A cup-shaped member 12 is supported close to and in alignment with
nozzle orifice 10 so as to be impinged by the jet issuing from the
orifice. The cup-shaped member 12 is floatingly mounted by means of
a rod 14 passing through nozzle bore 8. Rod 14 is of smaller
diameter, and of greater length, than the nozzle bore, and its
outer end is secured, e.g., by a friction fit, to the center of the
cup-shaped member 12. The opposite end of rod 14 is formed with a
cross-bar 18 of greater length than the diameter of the respective
end of bore 8 so as to limit against the lower face 20 of the
nozzle.
It will be seen that the rod 14 provides a floating mounting for
the cup-shaped member 12, permitting the latter member to move in a
lateral direction with respect to the nozzle orifice, and also in
an axial direction, i.e., inwardly and outwardly towards and away
from the nozzle orifice. The movement of the cup-shaped member 12
away from the nozzle orifice, as limited by cross-bar 18 engaging
face 20 of the nozzle, produces an annular space 22 between the
edge of the cup-shaped member 12 and the confronting face 24 of the
nozzle, through which annular space the water issues in the form of
an annular spray. The confronting face 24 of the nozzle is
substantially flat but may be formed with an upwardly inclined
surface 25 at its outer margin to produce inclined spraying.

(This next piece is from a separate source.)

-- ==== Sys2Proof/Machine/Dispatch.lean ====
section
/-! DEFINITION. One arm for each constructor of `Instr`: the one direct call of its meaning. -/

namespace Sys2Proof.Machine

The diameter of the open end of the cup-shaped member 12 is
slightly larger than the diameter of the orifice 10 together with
the maximum lateral floating movement permitted by rod 14; as one
example, orifice 10 may be 2 mm, rod 14 may be 1.5 mm, and the
diameter of the open end of the cup-shaped member 12 may be 2.6 mm.
The depth of the cup-shaped member (i.e., the longitudinal
dimension of space 28 between the outer edge 29 of the member and
its closed bottom wall 30) should be at least one-half the diameter
of its open end; in the illustrated example, this depth is about
equal to the diameter of the open end of the cup-shaped member 12,
i.e., about 2.6 mm. In addition, the thickness of the wall of the
cup-shaped member 12 at its open substantially cylindrical end
should be a small fraction of the diameter of its open end; in the
illustrated example, this thickness is about 0.5 mm, which is about
one-fifth of the diameter at its open end. Preferably, the outer
rim 29 of the cup-shaped member is formed with a relatively sharp
edge. Also, outward movement of the cup-shaped member 12 is limited
to a distance less than the diameter of its open end; and its
lateral movement is limited to a distance less than half the
diameter of its open end.
When the spraying device illustrated in FIGS. 1 and 2 is in use,
the cup-shaped member 12 is biased by gravity to move against face
24 of the nozzle, thereby closing orifice 10. Accordingly, when no
water is flowing through the spraying device its orifice is
automatically closed against the possible entry of insects or dust
particles which might tend to clog it.
As soon as the water supply is turned on, the water jet issuing
through the nozzle orifice 10 impinges against the bottom wall of
the cup-shaped member 28 producing a water cushion within the
member and moving the member outwardly until the cross-bar 18 of
rod 14 limits against face 20 of the nozzle thereby producing the
annular space 22 through which the water spray issues.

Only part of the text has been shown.